§ What you should do: From the records below, transcribe only the lines running from the one with "posQuad_keeps (Sub.trans (by decide) hM) ?_" through the one with "posInvalid_keeps (Sub.trans (by decide) hM) ?_". Keep both of those end lines.

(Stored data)
..........
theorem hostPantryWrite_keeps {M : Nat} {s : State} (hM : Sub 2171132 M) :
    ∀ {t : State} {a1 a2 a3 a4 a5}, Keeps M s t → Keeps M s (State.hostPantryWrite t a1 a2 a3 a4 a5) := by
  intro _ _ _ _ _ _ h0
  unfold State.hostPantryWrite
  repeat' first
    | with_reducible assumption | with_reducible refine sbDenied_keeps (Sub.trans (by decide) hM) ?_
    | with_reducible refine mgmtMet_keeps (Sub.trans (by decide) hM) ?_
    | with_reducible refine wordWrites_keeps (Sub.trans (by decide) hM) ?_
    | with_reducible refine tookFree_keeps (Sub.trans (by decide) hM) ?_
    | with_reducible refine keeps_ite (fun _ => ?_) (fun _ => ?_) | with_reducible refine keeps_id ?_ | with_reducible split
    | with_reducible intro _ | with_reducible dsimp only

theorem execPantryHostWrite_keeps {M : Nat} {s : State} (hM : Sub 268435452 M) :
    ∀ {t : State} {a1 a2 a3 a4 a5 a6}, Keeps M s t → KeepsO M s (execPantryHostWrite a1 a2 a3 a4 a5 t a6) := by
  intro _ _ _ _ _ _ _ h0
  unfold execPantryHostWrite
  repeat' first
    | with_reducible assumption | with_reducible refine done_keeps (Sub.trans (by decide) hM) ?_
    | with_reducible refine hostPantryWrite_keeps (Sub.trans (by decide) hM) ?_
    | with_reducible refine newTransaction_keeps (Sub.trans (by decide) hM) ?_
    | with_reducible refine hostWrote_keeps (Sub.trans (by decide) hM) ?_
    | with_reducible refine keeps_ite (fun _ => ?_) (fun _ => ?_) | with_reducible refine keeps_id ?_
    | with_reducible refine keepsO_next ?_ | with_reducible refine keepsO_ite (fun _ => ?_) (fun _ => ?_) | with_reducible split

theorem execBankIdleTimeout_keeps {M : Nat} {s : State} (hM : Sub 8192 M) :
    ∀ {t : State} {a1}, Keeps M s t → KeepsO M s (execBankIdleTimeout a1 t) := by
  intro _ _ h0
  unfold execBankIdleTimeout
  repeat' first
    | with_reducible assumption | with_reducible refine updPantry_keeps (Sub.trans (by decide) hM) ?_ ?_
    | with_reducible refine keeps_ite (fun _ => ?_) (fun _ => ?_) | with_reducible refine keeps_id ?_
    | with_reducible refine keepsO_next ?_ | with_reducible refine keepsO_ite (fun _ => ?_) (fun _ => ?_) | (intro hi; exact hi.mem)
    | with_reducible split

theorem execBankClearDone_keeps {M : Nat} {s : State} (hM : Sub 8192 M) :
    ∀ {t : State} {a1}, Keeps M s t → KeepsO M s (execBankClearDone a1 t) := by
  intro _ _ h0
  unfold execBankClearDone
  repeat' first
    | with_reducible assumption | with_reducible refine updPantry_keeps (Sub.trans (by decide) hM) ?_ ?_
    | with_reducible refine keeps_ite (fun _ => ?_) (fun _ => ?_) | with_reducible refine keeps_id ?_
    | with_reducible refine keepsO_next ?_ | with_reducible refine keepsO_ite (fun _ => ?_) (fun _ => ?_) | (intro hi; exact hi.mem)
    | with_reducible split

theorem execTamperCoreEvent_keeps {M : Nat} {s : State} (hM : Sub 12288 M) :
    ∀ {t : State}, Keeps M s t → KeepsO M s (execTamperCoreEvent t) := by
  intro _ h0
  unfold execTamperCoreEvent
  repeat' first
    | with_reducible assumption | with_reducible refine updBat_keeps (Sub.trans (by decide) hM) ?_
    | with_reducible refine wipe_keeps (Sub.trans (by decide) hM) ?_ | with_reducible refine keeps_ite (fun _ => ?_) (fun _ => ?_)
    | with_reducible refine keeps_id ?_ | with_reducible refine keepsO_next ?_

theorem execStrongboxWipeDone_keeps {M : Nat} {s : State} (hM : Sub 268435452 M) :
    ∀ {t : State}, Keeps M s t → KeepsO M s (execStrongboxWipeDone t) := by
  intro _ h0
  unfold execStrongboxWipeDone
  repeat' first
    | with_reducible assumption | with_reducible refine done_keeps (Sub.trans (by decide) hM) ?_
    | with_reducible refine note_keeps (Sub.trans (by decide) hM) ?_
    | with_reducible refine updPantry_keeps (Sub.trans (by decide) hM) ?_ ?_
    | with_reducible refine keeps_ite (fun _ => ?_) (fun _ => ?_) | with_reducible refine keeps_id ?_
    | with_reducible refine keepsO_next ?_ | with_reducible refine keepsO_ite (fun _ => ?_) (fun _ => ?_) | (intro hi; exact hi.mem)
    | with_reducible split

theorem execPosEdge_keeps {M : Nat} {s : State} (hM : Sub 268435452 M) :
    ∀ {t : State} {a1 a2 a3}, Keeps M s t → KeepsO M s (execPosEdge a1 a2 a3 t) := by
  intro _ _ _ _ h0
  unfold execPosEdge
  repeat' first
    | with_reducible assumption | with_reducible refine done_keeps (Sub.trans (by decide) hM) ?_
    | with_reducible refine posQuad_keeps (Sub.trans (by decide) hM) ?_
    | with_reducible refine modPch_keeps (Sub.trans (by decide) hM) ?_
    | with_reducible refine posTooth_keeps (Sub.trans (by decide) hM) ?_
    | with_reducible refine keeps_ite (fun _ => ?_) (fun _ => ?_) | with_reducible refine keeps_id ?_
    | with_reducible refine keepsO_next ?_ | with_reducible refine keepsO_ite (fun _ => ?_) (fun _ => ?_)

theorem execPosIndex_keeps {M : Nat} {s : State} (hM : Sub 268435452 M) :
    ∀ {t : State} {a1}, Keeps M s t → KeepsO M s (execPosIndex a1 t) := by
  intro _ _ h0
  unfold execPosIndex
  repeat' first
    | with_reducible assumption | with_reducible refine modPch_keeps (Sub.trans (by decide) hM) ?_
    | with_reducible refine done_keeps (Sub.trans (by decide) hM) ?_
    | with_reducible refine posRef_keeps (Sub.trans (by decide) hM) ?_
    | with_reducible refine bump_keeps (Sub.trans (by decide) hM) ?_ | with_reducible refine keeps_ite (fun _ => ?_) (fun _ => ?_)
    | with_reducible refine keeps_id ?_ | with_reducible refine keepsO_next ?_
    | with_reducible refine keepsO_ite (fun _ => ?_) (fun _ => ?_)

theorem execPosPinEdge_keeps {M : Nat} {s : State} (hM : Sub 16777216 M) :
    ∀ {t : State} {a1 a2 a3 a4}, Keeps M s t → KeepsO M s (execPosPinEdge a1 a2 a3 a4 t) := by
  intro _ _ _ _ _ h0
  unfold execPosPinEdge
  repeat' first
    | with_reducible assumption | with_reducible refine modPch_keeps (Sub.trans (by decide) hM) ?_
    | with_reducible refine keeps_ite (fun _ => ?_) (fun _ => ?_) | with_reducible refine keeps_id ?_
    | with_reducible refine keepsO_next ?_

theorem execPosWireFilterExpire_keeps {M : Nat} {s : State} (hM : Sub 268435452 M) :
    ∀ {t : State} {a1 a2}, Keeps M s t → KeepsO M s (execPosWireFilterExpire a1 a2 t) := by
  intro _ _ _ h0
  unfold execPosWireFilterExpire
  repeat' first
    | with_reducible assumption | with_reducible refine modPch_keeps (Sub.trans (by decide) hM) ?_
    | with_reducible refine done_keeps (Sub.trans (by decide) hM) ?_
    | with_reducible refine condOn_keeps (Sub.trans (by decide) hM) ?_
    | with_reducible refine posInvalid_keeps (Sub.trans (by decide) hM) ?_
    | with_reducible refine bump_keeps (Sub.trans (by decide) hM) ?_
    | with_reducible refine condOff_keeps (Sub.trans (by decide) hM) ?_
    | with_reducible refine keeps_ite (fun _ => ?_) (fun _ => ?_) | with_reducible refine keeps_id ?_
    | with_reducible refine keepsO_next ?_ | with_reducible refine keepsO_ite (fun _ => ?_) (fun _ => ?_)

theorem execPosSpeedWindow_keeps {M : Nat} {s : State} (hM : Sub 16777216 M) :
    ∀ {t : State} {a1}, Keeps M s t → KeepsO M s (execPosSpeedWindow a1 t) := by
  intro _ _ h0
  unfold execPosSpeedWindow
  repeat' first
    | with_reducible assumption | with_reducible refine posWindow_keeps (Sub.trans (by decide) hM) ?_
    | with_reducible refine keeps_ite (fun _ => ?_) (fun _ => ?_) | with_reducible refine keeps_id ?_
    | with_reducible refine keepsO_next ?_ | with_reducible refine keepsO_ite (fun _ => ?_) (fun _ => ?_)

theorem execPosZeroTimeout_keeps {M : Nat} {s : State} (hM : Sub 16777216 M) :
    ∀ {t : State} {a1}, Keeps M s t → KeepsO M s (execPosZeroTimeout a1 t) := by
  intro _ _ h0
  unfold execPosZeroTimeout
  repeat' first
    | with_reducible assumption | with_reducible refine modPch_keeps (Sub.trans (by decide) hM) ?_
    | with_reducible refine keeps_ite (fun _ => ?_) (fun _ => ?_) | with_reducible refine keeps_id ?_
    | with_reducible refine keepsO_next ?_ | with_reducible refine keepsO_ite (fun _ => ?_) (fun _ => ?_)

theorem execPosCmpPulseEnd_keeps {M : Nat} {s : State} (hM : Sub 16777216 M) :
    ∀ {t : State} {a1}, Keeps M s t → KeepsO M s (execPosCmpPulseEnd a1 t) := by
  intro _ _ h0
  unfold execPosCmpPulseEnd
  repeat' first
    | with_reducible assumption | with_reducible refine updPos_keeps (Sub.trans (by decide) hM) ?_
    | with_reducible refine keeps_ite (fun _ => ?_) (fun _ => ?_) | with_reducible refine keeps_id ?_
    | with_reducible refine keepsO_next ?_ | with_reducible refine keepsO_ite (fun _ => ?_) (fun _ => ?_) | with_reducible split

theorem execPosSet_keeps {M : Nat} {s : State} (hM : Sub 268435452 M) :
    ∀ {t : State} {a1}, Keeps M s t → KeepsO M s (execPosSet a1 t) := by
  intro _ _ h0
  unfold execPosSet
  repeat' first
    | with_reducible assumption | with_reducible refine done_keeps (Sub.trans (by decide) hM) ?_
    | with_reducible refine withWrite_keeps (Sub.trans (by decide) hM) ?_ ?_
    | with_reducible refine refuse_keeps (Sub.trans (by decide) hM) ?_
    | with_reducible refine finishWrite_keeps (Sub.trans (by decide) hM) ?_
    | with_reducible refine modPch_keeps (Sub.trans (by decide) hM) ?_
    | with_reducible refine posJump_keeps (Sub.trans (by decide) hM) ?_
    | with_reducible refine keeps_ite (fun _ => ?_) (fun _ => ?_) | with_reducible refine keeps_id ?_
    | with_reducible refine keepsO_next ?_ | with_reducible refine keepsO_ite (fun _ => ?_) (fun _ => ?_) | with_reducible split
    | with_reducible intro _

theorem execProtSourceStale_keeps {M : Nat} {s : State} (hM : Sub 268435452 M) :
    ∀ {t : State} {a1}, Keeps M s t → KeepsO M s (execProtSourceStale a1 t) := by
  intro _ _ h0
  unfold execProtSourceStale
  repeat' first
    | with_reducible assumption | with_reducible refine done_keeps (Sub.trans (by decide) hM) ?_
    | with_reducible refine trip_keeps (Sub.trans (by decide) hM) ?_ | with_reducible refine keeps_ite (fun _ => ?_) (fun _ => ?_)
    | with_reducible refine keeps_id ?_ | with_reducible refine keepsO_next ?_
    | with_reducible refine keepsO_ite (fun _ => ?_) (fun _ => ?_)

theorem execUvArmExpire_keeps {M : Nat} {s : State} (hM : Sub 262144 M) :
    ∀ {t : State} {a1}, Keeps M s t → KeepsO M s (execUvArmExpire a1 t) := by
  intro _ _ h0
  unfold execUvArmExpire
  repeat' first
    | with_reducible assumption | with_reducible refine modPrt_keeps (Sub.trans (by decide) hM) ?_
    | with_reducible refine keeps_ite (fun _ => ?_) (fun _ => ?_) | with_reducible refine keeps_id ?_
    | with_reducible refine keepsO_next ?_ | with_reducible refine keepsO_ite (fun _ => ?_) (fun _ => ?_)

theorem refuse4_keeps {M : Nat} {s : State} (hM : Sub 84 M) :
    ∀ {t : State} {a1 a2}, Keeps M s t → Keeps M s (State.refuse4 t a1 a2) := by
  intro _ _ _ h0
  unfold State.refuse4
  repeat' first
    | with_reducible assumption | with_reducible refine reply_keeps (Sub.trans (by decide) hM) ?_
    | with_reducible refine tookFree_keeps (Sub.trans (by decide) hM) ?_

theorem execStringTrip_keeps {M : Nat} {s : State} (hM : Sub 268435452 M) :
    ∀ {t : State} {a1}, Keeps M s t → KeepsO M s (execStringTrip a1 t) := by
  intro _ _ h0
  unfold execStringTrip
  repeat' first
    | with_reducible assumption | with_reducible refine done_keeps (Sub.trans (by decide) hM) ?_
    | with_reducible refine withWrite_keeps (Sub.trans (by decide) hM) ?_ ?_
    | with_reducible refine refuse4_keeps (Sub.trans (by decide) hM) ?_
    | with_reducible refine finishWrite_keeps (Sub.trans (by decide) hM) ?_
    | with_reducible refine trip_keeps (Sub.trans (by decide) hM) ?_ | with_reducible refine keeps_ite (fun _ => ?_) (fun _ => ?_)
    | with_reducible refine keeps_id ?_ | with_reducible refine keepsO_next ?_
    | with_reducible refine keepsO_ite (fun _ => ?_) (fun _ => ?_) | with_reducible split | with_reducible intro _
..........
§ Task output:
    | with_reducible refine posQuad_keeps (Sub.trans (by decide) hM) ?_
    | with_reducible refine modPch_keeps (Sub.trans (by decide) hM) ?_
    | with_reducible refine posTooth_keeps (Sub.trans (by decide) hM) ?_
    | with_reducible refine keeps_ite (fun _ => ?_) (fun _ => ?_) | with_reducible refine keeps_id ?_
    | with_reducible refine keepsO_next ?_ | with_reducible refine keepsO_ite (fun _ => ?_) (fun _ => ?_)

theorem execPosIndex_keeps {M : Nat} {s : State} (hM : Sub 268435452 M) :
    ∀ {t : State} {a1}, Keeps M s t → KeepsO M s (execPosIndex a1 t) := by
  intro _ _ h0
  unfold execPosIndex
  repeat' first
    | with_reducible assumption | with_reducible refine modPch_keeps (Sub.trans (by decide) hM) ?_
    | with_reducible refine done_keeps (Sub.trans (by decide) hM) ?_
    | with_reducible refine posRef_keeps (Sub.trans (by decide) hM) ?_
    | with_reducible refine bump_keeps (Sub.trans (by decide) hM) ?_ | with_reducible refine keeps_ite (fun _ => ?_) (fun _ => ?_)
    | with_reducible refine keeps_id ?_ | with_reducible refine keepsO_next ?_
    | with_reducible refine keepsO_ite (fun _ => ?_) (fun _ => ?_)

theorem execPosPinEdge_keeps {M : Nat} {s : State} (hM : Sub 16777216 M) :
    ∀ {t : State} {a1 a2 a3 a4}, Keeps M s t → KeepsO M s (execPosPinEdge a1 a2 a3 a4 t) := by
  intro _ _ _ _ _ h0
  unfold execPosPinEdge
  repeat' first
    | with_reducible assumption | with_reducible refine modPch_keeps (Sub.trans (by decide) hM) ?_
    | with_reducible refine keeps_ite (fun _ => ?_) (fun _ => ?_) | with_reducible refine keeps_id ?_
    | with_reducible refine keepsO_next ?_

theorem execPosWireFilterExpire_keeps {M : Nat} {s : State} (hM : Sub 268435452 M) :
    ∀ {t : State} {a1 a2}, Keeps M s t → KeepsO M s (execPosWireFilterExpire a1 a2 t) := by
  intro _ _ _ h0
  unfold execPosWireFilterExpire
  repeat' first
    | with_reducible assumption | with_reducible refine modPch_keeps (Sub.trans (by decide) hM) ?_
    | with_reducible refine done_keeps (Sub.trans (by decide) hM) ?_
    | with_reducible refine condOn_keeps (Sub.trans (by decide) hM) ?_
    | with_reducible refine posInvalid_keeps (Sub.trans (by decide) hM) ?_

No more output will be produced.